**TASK MATERIAL:**
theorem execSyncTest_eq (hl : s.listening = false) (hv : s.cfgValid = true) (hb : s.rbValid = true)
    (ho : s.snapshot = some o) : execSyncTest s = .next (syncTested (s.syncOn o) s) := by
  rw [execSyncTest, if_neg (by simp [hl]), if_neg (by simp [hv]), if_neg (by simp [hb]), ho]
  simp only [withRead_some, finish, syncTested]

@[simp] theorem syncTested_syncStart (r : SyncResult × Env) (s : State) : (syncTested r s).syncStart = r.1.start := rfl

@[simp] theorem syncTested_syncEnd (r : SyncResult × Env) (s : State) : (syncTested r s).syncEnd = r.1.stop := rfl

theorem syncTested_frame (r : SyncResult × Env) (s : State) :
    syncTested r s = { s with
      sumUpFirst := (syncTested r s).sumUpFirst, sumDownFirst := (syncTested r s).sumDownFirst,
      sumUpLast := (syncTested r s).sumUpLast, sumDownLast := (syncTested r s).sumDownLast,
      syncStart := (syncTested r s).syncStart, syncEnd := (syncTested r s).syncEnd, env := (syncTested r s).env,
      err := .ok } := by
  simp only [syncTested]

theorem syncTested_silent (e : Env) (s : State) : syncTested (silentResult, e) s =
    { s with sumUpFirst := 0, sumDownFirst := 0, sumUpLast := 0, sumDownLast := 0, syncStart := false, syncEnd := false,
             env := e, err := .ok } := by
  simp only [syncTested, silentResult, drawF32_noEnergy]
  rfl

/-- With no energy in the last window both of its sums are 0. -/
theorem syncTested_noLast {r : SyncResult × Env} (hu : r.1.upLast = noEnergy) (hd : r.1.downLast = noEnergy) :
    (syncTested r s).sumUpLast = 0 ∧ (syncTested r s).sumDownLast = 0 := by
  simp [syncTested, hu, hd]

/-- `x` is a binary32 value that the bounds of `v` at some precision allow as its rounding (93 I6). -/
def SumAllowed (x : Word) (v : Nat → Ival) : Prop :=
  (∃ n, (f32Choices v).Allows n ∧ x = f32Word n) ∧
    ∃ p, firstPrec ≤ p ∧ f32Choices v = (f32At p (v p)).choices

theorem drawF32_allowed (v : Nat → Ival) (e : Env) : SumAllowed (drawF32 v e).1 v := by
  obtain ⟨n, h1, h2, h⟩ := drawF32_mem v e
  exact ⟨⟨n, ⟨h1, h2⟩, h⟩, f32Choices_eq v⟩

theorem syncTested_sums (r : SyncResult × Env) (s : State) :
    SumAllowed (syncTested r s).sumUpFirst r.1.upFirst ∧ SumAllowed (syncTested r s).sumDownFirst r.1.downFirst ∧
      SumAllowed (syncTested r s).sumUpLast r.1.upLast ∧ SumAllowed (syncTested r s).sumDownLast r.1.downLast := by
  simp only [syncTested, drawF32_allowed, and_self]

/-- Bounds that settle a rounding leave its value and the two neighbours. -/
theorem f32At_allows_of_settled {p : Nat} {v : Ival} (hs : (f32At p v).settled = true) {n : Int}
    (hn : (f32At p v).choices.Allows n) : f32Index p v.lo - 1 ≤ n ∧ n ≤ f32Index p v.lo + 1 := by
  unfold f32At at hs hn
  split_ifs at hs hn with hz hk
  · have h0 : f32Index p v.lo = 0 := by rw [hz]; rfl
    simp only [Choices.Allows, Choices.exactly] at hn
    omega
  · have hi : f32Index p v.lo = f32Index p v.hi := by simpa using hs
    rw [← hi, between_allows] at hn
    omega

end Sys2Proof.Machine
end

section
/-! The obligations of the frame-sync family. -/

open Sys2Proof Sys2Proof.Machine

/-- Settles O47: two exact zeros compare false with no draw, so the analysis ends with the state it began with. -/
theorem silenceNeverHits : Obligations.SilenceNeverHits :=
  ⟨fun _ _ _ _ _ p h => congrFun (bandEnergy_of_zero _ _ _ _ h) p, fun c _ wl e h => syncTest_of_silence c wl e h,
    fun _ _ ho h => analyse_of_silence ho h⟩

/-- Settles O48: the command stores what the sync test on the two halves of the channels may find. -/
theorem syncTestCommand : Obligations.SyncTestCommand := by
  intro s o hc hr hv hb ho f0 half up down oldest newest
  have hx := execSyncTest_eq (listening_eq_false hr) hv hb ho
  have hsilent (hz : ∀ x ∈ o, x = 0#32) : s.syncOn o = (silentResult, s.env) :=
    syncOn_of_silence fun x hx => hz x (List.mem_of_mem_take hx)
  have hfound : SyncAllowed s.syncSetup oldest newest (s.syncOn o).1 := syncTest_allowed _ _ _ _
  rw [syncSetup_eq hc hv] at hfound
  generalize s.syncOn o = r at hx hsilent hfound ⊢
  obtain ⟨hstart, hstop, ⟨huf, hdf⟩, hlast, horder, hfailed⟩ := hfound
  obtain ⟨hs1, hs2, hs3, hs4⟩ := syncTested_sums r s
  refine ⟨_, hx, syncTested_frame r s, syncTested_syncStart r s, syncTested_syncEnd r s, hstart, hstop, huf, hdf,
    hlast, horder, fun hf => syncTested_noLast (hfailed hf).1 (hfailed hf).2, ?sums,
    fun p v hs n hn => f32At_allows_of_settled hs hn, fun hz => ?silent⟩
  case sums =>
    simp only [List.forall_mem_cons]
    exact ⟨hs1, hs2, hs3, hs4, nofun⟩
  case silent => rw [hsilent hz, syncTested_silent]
* * *
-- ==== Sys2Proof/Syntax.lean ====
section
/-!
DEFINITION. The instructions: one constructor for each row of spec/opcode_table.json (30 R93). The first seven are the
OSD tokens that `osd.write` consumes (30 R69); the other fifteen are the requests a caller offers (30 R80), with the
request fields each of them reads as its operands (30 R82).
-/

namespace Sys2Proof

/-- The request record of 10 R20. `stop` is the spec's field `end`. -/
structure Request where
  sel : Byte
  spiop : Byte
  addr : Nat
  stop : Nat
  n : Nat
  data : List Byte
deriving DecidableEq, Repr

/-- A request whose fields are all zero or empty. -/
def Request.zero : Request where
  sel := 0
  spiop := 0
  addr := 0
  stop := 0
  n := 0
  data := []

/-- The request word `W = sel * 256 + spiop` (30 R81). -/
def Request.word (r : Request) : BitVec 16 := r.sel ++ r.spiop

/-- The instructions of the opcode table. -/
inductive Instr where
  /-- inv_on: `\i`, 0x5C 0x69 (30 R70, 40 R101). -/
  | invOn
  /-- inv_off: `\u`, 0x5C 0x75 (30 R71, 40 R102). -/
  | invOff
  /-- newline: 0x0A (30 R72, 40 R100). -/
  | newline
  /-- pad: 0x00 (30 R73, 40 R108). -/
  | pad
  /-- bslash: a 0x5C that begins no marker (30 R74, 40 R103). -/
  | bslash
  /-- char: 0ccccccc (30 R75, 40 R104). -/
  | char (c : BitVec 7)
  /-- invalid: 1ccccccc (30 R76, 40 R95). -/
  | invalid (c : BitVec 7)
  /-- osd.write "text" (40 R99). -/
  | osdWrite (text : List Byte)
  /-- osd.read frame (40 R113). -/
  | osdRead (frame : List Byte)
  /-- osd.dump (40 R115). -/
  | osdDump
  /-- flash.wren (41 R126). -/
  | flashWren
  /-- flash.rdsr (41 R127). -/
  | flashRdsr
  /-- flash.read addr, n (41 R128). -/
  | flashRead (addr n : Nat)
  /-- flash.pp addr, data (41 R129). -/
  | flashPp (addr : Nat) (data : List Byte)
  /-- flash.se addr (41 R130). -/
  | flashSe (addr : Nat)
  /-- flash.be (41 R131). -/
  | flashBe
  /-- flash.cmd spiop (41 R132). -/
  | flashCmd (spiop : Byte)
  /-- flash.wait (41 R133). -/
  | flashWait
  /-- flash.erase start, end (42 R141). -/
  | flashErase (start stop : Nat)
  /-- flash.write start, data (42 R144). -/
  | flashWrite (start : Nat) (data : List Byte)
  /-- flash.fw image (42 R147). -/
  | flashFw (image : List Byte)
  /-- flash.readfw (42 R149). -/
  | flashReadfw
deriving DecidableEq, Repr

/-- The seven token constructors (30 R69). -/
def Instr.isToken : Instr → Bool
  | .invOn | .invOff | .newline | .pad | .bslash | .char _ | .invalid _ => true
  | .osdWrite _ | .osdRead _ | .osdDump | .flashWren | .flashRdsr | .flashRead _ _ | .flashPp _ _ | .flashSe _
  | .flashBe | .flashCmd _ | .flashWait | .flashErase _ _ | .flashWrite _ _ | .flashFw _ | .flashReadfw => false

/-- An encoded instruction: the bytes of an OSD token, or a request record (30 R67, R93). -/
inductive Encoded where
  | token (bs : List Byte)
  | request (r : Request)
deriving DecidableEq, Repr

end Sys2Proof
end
--
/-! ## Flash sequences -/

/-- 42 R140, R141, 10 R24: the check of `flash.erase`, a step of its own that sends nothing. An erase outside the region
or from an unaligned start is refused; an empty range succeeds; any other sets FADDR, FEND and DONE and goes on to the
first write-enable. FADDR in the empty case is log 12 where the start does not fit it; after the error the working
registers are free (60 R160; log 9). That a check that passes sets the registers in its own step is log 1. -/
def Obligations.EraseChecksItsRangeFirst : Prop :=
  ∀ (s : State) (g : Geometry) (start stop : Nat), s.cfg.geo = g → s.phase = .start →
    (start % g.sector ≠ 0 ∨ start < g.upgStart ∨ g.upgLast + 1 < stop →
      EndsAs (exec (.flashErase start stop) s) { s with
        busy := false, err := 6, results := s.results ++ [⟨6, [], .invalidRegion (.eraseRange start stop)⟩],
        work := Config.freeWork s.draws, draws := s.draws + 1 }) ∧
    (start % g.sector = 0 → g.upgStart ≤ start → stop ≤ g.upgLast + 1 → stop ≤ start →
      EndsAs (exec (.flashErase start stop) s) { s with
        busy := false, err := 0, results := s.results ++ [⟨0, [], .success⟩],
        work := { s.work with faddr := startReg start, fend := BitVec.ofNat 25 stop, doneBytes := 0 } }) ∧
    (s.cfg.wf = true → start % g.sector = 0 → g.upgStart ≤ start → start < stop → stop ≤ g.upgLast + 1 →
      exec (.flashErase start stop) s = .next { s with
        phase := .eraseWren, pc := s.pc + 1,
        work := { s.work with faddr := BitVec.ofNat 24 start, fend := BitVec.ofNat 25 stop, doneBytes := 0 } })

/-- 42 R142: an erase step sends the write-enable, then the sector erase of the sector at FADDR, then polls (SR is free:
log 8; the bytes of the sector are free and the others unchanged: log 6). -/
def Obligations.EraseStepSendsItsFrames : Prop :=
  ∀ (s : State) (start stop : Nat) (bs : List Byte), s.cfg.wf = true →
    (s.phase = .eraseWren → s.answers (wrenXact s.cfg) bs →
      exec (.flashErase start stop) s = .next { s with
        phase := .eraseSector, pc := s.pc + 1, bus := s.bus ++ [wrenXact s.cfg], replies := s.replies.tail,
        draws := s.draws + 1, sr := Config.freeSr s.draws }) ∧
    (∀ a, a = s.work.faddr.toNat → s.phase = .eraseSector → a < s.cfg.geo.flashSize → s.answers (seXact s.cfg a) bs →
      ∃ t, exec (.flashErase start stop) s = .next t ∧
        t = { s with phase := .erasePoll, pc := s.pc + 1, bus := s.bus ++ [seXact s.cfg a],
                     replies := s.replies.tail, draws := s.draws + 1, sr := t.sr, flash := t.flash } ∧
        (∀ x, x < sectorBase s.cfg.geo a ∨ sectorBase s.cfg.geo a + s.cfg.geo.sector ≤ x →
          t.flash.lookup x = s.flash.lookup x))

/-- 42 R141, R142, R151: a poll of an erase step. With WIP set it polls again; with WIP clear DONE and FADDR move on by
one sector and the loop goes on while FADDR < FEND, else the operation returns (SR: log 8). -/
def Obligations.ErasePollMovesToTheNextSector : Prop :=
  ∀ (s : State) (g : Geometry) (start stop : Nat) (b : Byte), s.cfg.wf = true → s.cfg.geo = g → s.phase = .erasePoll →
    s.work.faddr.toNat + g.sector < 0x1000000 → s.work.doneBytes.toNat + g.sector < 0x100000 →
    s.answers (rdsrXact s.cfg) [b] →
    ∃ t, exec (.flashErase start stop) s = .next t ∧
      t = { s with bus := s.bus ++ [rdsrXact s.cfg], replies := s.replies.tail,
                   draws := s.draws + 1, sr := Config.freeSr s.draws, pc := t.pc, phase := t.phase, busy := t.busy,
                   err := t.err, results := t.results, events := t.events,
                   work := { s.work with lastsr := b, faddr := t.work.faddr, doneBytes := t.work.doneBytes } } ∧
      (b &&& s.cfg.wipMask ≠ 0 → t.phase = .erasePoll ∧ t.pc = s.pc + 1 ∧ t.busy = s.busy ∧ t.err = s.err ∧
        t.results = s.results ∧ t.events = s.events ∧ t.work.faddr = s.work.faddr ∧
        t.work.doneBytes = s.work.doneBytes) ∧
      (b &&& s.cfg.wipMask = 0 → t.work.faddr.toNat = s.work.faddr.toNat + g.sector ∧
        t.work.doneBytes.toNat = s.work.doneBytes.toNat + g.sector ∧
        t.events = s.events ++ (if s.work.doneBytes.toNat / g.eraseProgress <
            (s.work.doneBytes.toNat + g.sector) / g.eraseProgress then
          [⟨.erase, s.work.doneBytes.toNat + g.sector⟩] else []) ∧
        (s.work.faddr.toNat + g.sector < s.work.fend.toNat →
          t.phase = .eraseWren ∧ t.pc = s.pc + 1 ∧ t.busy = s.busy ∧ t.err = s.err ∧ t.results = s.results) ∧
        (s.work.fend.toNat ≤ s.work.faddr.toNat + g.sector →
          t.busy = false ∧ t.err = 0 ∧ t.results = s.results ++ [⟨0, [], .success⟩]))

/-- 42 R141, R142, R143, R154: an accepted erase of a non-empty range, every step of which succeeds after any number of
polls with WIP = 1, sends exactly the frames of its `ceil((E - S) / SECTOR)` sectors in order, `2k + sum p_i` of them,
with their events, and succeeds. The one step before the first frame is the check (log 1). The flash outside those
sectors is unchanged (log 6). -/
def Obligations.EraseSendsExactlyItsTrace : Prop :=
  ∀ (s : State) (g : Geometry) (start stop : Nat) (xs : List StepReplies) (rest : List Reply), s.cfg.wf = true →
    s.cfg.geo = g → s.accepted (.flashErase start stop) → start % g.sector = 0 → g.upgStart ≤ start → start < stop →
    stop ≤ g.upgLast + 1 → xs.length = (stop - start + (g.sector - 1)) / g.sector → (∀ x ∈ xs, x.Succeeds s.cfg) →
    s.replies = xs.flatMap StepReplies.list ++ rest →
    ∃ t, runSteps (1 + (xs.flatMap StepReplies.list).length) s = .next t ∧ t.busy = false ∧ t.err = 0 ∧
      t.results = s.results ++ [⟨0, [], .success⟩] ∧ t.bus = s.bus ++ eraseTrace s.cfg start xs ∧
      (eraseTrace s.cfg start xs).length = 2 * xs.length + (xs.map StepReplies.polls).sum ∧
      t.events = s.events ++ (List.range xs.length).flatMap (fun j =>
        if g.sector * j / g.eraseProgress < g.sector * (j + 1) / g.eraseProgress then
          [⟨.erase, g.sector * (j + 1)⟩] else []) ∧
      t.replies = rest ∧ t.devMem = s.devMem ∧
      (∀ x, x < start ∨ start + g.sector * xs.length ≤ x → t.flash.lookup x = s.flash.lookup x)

**WHAT TO WORK ON:** In the listing above, locate the line containing "theorem execSyncTest_eq (hl" and the line containing "theorem syncTested_frame (r". Transcribe those two lines and everything between them, exactly as written.

**EXERCISE ANSWER:**
theorem execSyncTest_eq (hl : s.listening = false) (hv : s.cfgValid = true) (hb : s.rbValid = true)
    (ho : s.snapshot = some o) : execSyncTest s = .next (syncTested (s.syncOn o) s) := by
  rw [execSyncTest, if_neg (by simp [hl]), if_neg (by simp [hv]), if_neg (by simp [hb]), ho]
  simp only [withRead_some, finish, syncTested]

@[simp] theorem syncTested_syncStart (r : SyncResult × Env) (s : State) : (syncTested r s).syncStart = r.1.start := rfl

@[simp] theorem syncTested_syncEnd (r : SyncResult × Env) (s : State) : (syncTested r s).syncEnd = r.1.stop := rfl

theorem syncTested_frame (r : SyncResult × Env) (s : State) :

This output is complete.